Vera Lynn est un trésor national, même si elle n'a chanté que quelques ritournelles so british comme "We'll meet again".

Dame Vera Lynn en 2009
Dame Vera Lynn en 2009 © AFP / SHAUN CURRY

Tout le monde connaît cette chanson : c'est elle qui a bercé les Tommies, les soldats de l'armée britannique pendant la seconde guerre mondiale, faisant de Vera Lynn le « sweetheart », la « fiancée », des forces armées de Sa Majesté.

C'est donc elle qui a eu hier 100 ans et toute la Grande-Bretagne lui a souhaité un bon anniversaire en lui envoyant des tonnes de fleurs, en chantant "We'll meet again" ou encore, son autre tube "White Cliffs of Dover", Les Blanches falaises de Douvres.

Vera Lynn a d'ailleurs été anoblie par la reine : elle est même Dame commandeur. Hier, son portrait a même été projeté toute la nuit sur Les Blanches falaises de Douvres, qui est l'équivalent pour les Britanniques de Douce France, par Charles Trénet.

Son centenaire et ce qu'elle symbolise vient d'ailleurs à point nommé pour rappeler à la Grande-Bretagne et à l'Europe qu'une génération s'efface – celle de nos grand-parents et arrière-grands-parents, celle de Vera Lynn et de ses chansons sentimentales.

Mais une génération qui a sauvé l'Europe du nazisme et du totalitarisme. Enfin, Dame Vera Lynn c'est ce Royaume-Uni qui a résisté seul contre Hitler et l'a remporté. A l'heure du Brexit et des populismes triomphants, il est bon de s'en souvenir.

  • Une revue de presse toujours en Grande-Bretagne

Le Guardianpublie une enquête exclusive qui risque de faire beaucoup de bruit. Une enquête qui met en évidence le rôle des banques britanniques dans le blanchiment international de milliards de dollars en provenance de Russie.

Le Guardian appelle cela « une véritable laverie globalisée » à laquelle HSBC, la Lloyds, la Barclays ou la Royal Bank of Scotland ont largement contribué.
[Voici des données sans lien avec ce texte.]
-- ==== Sys2Proof/Laws/KeepsZones.lean ====
section
/-! SUPPORT. What the operations of Machine/Zones.lean keep. -/

namespace Sys2Proof.Machine

set_option Elab.async false

/-- `State.writeBack` keeps. -/
theorem keeps_writeBack {P : Part → Prop} {r s : State} {b1 : ℕ} (p_regs : P .regs) (p_acc : P .acc) (p_mem : P .mem) (p_stage : P .stage) (p_memc : P .memc) (p_evr : P
    .evr) (h : Keeps P r s) : Keeps P r (State.writeBack s b1) := by
  unfold State.writeBack
  split
  · exact h
  · exact (keeps_stored p_regs p_acc p_mem p_stage p_memc p_evr h)

/-- `State.zput` keeps. -/
theorem keeps_zput {P : Part → Prop} {r s : State} {b1 : ZoneUnit → ZoneUnit} (p_zone : P .zone) (h : Keeps P r s) : Keeps P r (State.zput s b1) := by
  unfold State.zput
  exact (Keeps.put h)

/-- `State.setZone` keeps. -/
theorem keeps_setZone {P : Part → Prop} {r s : State} {b1 : ℕ} {b2 : Zone} (p_regs : P .regs) (p_acc : P .acc) (p_mem : P .mem) (p_zone : P .zone) (p_stage : P .stage)
    (p_memc : P .memc) (p_evr : P .evr) (h : Keeps P r s) : Keeps P r (State.setZone s b1 b2) := by
  unfold State.setZone
  exact (keeps_writeBack p_regs p_acc p_mem p_stage p_memc p_evr (keeps_zput p_zone h))

/-- `State.makeRoom` keeps. -/
theorem keeps_makeRoom {P : Part → Prop} {r s : State} {t : _} (p_regs : P .regs) (p_acc : P .acc) (p_mem : P .mem) (p_zone : P .zone) (p_stage : P .stage) (p_memc : P
    .memc) (p_evr : P .evr) (h : Keeps P r s) (e : State.makeRoom s = some t) : Keeps P r t := by
  unfold State.makeRoom at e
  split at e
  · obtain rfl := Option.some.inj e
    exact h
  · split at e
    · exact absurd e (by simp)
    · obtain rfl := Option.some.inj e
      exact keeps_setZone p_regs p_acc p_mem p_zone p_stage p_memc p_evr h

/-- `State.openFor` keeps. -/
theorem keeps_openFor {P : Part → Prop} {r s : State} {t : _} {b1 : ℕ} {b2 : Zone} {b3 : Bool} (p_regs : P .regs) (p_acc : P .acc) (p_mem : P .mem) (p_zone : P .zone)
    (p_stage : P .stage) (p_memc : P .memc) (p_evr : P .evr) (h : Keeps P r s) (e : State.openFor s b1 b2 b3 = .ok t) : Keeps P r t := by
  unfold State.openFor at e
  split at e
  · obtain rfl := Except.ok.inj e
    split
    · exact keeps_setZone p_regs p_acc p_mem p_zone p_stage p_memc p_evr h
    · exact h
  · split at e
    · exact absurd e (by simp)
    · split at e
      · exact absurd e (by simp)
      · next s1 e1 =>
        obtain rfl := Except.ok.inj e
        exact keeps_setZone p_regs p_acc p_mem p_zone p_stage p_memc p_evr (keeps_makeRoom p_regs p_acc p_mem p_zone p_stage p_memc p_evr h e1)

/-- `State.updRun` keeps. -/
theorem keeps_updRun {P : Part → Prop} {r s : State} {b1 : Fin 4} {b2 : Fin 4} {b3 : ℕ} {b4 : ZRun → ZRun} (p_zone : P .zone) (h : Keeps P r s) : Keeps P r (State.updRun
    s b1 b2 b3 b4) := by
  unfold State.updRun
  exact (keeps_zput p_zone h)

/-- `State.refuseFirst` keeps. -/
theorem keeps_refuseFirst {P : Part → Prop} {r s : State} {b1 : Fin 4} {b2 : Fin 4} {b3 : ℕ} {b4 : ZRun} (p_zone : P .zone) (h : Keeps P r s) : Keeps P r (State.refuseFirst s
    b1 b2 b3 b4).1 := by
  unfold State.refuseFirst
  split
  · refine Keeps.fst_mk ?_
    exact h
  · refine Keeps.fst_mk ?_
    exact (keeps_updRun p_zone h)

/-- `State.updZone` keeps. -/
theorem keeps_updZone {P : Part → Prop} {r s : State} {b1 : ℕ} {b2 : Zone → Zone} (p_regs : P .regs) (p_acc : P .acc) (p_mem : P .mem) (p_zone : P .zone) (p_stage : P
    .stage) (p_memc : P .memc) (p_evr : P .evr) (h : Keeps P r s) : Keeps P r (State.updZone s b1 b2) := by
  unfold State.updZone
  split
  · exact h
  · exact (keeps_setZone p_regs p_acc p_mem p_zone p_stage p_memc p_evr h)

/-- `State.jSequence` keeps. -/
theorem keeps_jSequence {P : Part → Prop} {r s : State} {b1 : JBody} (p_regs : P .regs) (p_acc : P .acc) (p_mem : P .mem) (p_zone : P .zone) (p_stage : P .stage) (p_memc : P
    .memc) (p_evr : P .evr) (h : Keeps P r s) : Keeps P r (State.jSequence s b1) := by
  unfold State.jSequence
  extract_lets +onlyGivenNames x1
  clear_value x1
  extract_lets +onlyGivenNames x2
  have h3 : Keeps P r x2 := (keeps_zput p_zone (keeps_wr p_regs (keeps_wr p_regs h)))
  clear_value x2
  extract_lets +onlyGivenNames x4
  have h5 : Keeps P r x4 := (Keeps.ite h3 (keeps_updZone p_regs p_acc p_mem p_zone p_stage p_memc p_evr h3))
  clear_value x4
  split
  · exact (Keeps.ite (keeps_suspend p_regs p_acc h5) h5)
  · exact h5

/-- `State.jIssue` keeps. -/
theorem keeps_jIssue {P : Part → Prop} {r s : State} {b1 : JBody} (p_regs : P .regs) (p_acc : P .acc) (p_mem : P .mem) (p_zone : P .zone) (p_stage : P .stage) (p_memc : P
    .memc) (p_evr : P .evr) (h : Keeps P r s) : Keeps P r (State.jIssue s b1) := by
  unfold State.jIssue
  exact (Keeps.ite h (Keeps.ite (keeps_zput p_zone h) (Keeps.ite (keeps_zput p_zone h) (keeps_jSequence p_regs p_acc p_mem p_zone p_stage p_memc
      p_evr h))))

/-- `State.runBegin` keeps. -/
theorem keeps_runBegin {P : Part → Prop} {r s : State} {b1 : Fin 4} {b2 : Fin 4} {b3 : ℕ} {b4 : Zone} (p_regs : P .regs) (p_acc : P .acc) (p_mem : P .mem) (p_zone : P
    .zone) (p_stage : P .stage) (p_memc : P .memc) (p_evr : P .evr) (h : Keeps P r s) : Keeps P r (State.runBegin s b1 b2 b3 b4) := by
  unfold State.runBegin
  exact (Keeps.ite h (keeps_jIssue p_regs p_acc p_mem p_zone p_stage p_memc p_evr (keeps_writeBack p_regs p_acc p_mem p_stage p_memc p_evr
      (keeps_zput p_zone h))))

/-- `State.acceptZone` keeps. -/
theorem keeps_acceptZone {P : Part → Prop} {r s : State} {b1 : Fin 4} {b2 : Fin 4} {b3 : ℕ} {b4 : Zone} {b5 : ℕ} (p_regs : P .regs) (p_acc : P .acc) (p_mem : P .mem) (p_zone
    : P .zone) (p_stage : P .stage) (p_memc : P .memc) (p_evr : P .evr) (h : Keeps P r s) : Keeps P r (State.acceptZone s b1 b2 b3 b4 b5).1 := by
  unfold State.acceptZone
  split
  · refine Keeps.fst_mk ?_
    exact h
  · split
    · split
      · refine Keeps.fst_mk ?_
        exact h
      · split
        · refine Keeps.fst_mk ?_
          exact (keeps_updRun p_zone (keeps_runBegin p_regs p_acc p_mem p_zone p_stage p_memc p_evr h))
        · refine Keeps.fst_mk ?_
          exact h
    · split
      · exact (keeps_refuseFirst p_zone h)
      · split
        · refine Keeps.fst_mk ?_
          exact h
        · split
          · refine Keeps.fst_mk ?_
            exact h
          · split
            · rename_i y1 y2 y3 y4 y5 y6 y7 y8 y9 y10
              refine Keeps.fst_mk ?_
              exact h
            · rename_i y11 y12 y13 y14 y15 y16 y17 y18 y19 y20
              have h21 : Keeps P r y19 := keeps_openFor p_regs p_acc p_mem p_zone p_stage p_memc p_evr h y20
              extract_lets +onlyGivenNames x22
              have h23 : Keeps P r x22 := (keeps_updZone p_regs p_acc p_mem p_zone p_stage p_memc p_evr h21)
              clear_value x22
              extract_lets +onlyGivenNames x24
              have h25 : Keeps P r x24 := (keeps_updRun p_zone (keeps_zput p_zone h23))
              clear_value x24
              refine Keeps.fst_mk ?_
              exact h25

/-- `State.acceptSector` keeps. -/
theorem keeps_acceptSector {P : Part → Prop} {r s : State} {b1 : Fin 4} {b2 : Fin 4} {b3 : ℕ} (p_regs : P .regs) (p_acc : P .acc) (p_mem : P .mem) (p_zone : P .zone) (p_stage :
    P .stage) (p_memc : P .memc) (p_evr : P .evr) (h : Keeps P r s) : Keeps P r (State.acceptSector s b1 b2 b3).1 := by
  unfold State.acceptSector
  split
  · exact (keeps_acceptZone p_regs p_acc p_mem p_zone p_stage p_memc p_evr h)
  · split
    · split
      · refine Keeps.fst_mk ?_
        exact h
      · refine Keeps.fst_mk ?_
        exact h
    · refine Keeps.fst_mk ?_
      exact h

/-- `State.advancePP` keeps. -/
theorem keeps_advancePP {P : Part → Prop} {r s : State} {b1 : ℕ} {b2 : ℕ} (p_regs : P .regs) (p_acc : P .acc) (p_mem : P .mem) (p_zone : P .zone) (p_stage : P .stage)
    (p_memc : P .memc) (p_evr : P .evr) (h : Keeps P r s) : Keeps P r (State.advancePP s b1 b2) := by
  unfold State.advancePP
  exact (keeps_updZone p_regs p_acc p_mem p_zone p_stage p_memc p_evr h)

/-- `State.closeIf` keeps. -/
theorem keeps_closeIf {P : Part → Prop} {r s : State} {b1 : ℕ} (p_regs : P .regs) (p_acc : P .acc) (p_mem : P .mem) (p_zone : P .zone) (p_stage : P .stage) (p_memc : P
    .memc) (p_evr : P .evr) (h : Keeps P r s) : Keeps P r (State.closeIf s b1) := by
  unfold State.closeIf
  exact (keeps_zput p_zone (keeps_updZone p_regs p_acc p_mem p_zone p_stage p_memc p_evr h))

/-- `State.runFailed` keeps. -/
theorem keeps_runFailed {P : Part → Prop} {r s : State} {b1 : Fin 4} {b2 : ℕ} {b3 : ℕ} (p_regs : P .regs) (p_acc : P .acc) (p_mem : P .mem) (p_zone : P .zone) (p_stage : P
    .stage) (p_memc : P .memc) (p_evr : P .evr) (h : Keeps P r s) : Keeps P r (State.runFailed s b1 b2 b3) := by
  unfold State.runFailed
  split
  · exact h
  · split
    · exact (keeps_setZone p_regs p_acc p_mem p_zone p_stage p_memc p_evr h)
    · extract_lets +onlyGivenNames x1
      clear_value x1
      split
      · extract_lets +onlyGivenNames x2
        clear_value x2
        exact (keeps_jIssue p_regs p_acc p_mem p_zone p_stage p_memc p_evr (keeps_raise p_evr (keeps_wr p_regs (keeps_setZone p_regs p_acc p_mem
            p_zone p_stage p_memc p_evr h))))
      · exact (keeps_setZone p_regs p_acc p_mem p_zone p_stage p_memc p_evr h)

/-- `State.runEnd1` keeps. -/
theorem keeps_runEnd1 {P : Part → Prop} {r s : State} {b1 : ZRun} {b2 : ℕ} (p_regs : P .regs) (p_acc : P .acc) (p_mem : P .mem) (p_zone : P .zone) (p_stage : P .stage)
    (p_memc : P .memc) (p_evr : P .evr) (h : Keeps P r s) : Keeps P r (State.runEnd1 s b1 b2) := by
  unfold State.runEnd1
  extract_lets +onlyGivenNames x1
  have h2 : Keeps P r x1 := (keeps_zput p_zone h)
  clear_value x1
  split
  · exact h2
  · extract_lets +onlyGivenNames x3
    have h4 : Keeps P r x3 := (keeps_jIssue p_regs p_acc p_mem p_zone p_stage p_memc p_evr h2)
    clear_value x3
    extract_lets +onlyGivenNames x5
    have h6 : Keeps P r x5 := (Keeps.ite (keeps_jIssue p_regs p_acc p_mem p_zone p_stage p_memc p_evr h4) h4)
    clear_value x5
    extract_lets +onlyGivenNames x7
    have h8 : Keeps P r x7 := (keeps_runFailed p_regs p_acc p_mem p_zone p_stage p_memc p_evr h6)
    clear_value x7
    extract_lets +onlyGivenNames x9
    have h10 : Keeps P r x9 := (Keeps.ite (keeps_closeIf p_regs p_acc p_mem p_zone p_stage p_memc p_evr h8) h8)
    clear_value x9
    exact (keeps_writeBack p_regs p_acc p_mem p_stage p_memc p_evr h10)

/-- `State.runsEnd` keeps. -/
theorem keeps_runsEnd {P : Part → Prop} {r s : State} {b1 : ℕ} {b2 : List ZRun} (p_regs : P .regs) (p_acc : P .acc) (p_mem : P .mem) (p_zone : P .zone) (p_stage : P
    .stage) (p_memc : P .memc) (p_evr : P .evr) (h : Keeps P r s) : Keeps P r (State.runsEnd s b1 b2) := by
  induction b2 generalizing s b1
  · simp only [State.runsEnd]
    exact h
  · rename_i a1 a2 ih
    simp only [State.runsEnd]
    exact (ih (keeps_runEnd1 p_regs p_acc p_mem p_zone p_stage p_memc p_evr h))

/-- `State.runEnd` keeps. -/
theorem keeps_runEnd {P : Part → Prop} {r s : State} {b1 : Fin 4} {b2 : Fin 4} {b3 : ℕ} (p_regs : P .regs) (p_acc : P .acc) (p_mem : P .mem) (p_zone : P .zone) (p_stage :
    P .stage) (p_memc : P .memc) (p_evr : P .evr) (h : Keeps P r s) : Keeps P r (State.runEnd s b1 b2 b3) := by
  unfold State.runEnd
  exact (Keeps.ite h (keeps_runsEnd p_regs p_acc p_mem p_zone p_stage p_memc p_evr h))

/-- `State.jIssues` keeps. -/
theorem keeps_jIssues {P : Part → Prop} {r s : State} {b1 : List JBody} (p_regs : P .regs) (p_acc : P .acc) (p_mem : P .mem) (p_zone : P .zone) (p_stage : P .stage)
    (p_memc : P .memc) (p_evr : P .evr) (h : Keeps P r s) : Keeps P r (State.jIssues s b1) := by
  induction b1 generalizing s 
  · simp only [State.jIssues]
    exact h
  · rename_i a1 a2 ih
    simp only [State.jIssues]
    exact (ih (keeps_jIssue p_regs p_acc p_mem p_zone p_stage p_memc p_evr h))

/-- `execJournalEnable` keeps. -/
theorem keeps_execJournalEnable {P : Part → Prop} {r s : State} {b0 : Bool} (p_regs : P .regs) (p_acc : P .acc) (p_mem : P .mem) (p_zone : P .zone) (p_stage : P .stage) (p_memc : P
    .memc) (p_evr : P .evr) (h : Keeps P r s) : KeepsO P r (execJournalEnable b0 s) := by
  unfold execJournalEnable
  extract_lets +onlyGivenNames x1
  have h2 : Keeps P r x1 := (keeps_wr p_regs h)
  clear_value x1
  split
  · exact KeepsO.of_next (keeps_jIssues p_regs p_acc p_mem p_zone p_stage p_memc p_evr (keeps_zput p_zone (keeps_wr p_regs h2)))
  · exact KeepsO.of_next h2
Pour 740 millions de livres, sur un total de 20 milliards de dollars entre 2010 et 2014. Les banques n'ont rien appris de la crise.

►►► Voir l'enquête

  • La Russie n'est pas prête de sortir de l'actualité

La presse américaine dans son ensemble reprend l'audition du directeur du FBI, James Comey, qui a confirmé qu'une enquête était en cours sur les liens entre Moscou et l'entourage de Donald Trump. C'est le _Washington Post_ qui va le plus loin en titrant « M. Comey confirme que des éléments de preuves existent d'une possible coordination entre le Kremlin et la campagne de Donald Trump ». Le journal parle d'un « témoignage extraordinaire ».

  • Un édito assassin dans les pages du Temps de Lausanne :

« Les élus français sont attachants. Ils vivent dans un monde parallèle, où les privilèges sont la norme. En France, les élites ne gouvernent plus : elles s’entre-tuent pour leurs privilèges ».

  • Un papier sur le site de la BBC :

Papier qui reprend la colère du ministre de la Culture Tchadien. Colère parce que ses services se sont rendus compte que des touristes indélicats avaient gravé leurs noms en arabe et en français sur des fresques pariétales vieilles de 8 000 ans. Les fresques – des milliers de peintures d'hommes et d'animaux sur les paroi des gorges et des grottes du plateau d'Ennedi - classées au patrimoine mondial de l'UNESCO, qui ont traversé les âges intactes et qui auraient donc été vandalisée. Irrémédiablement.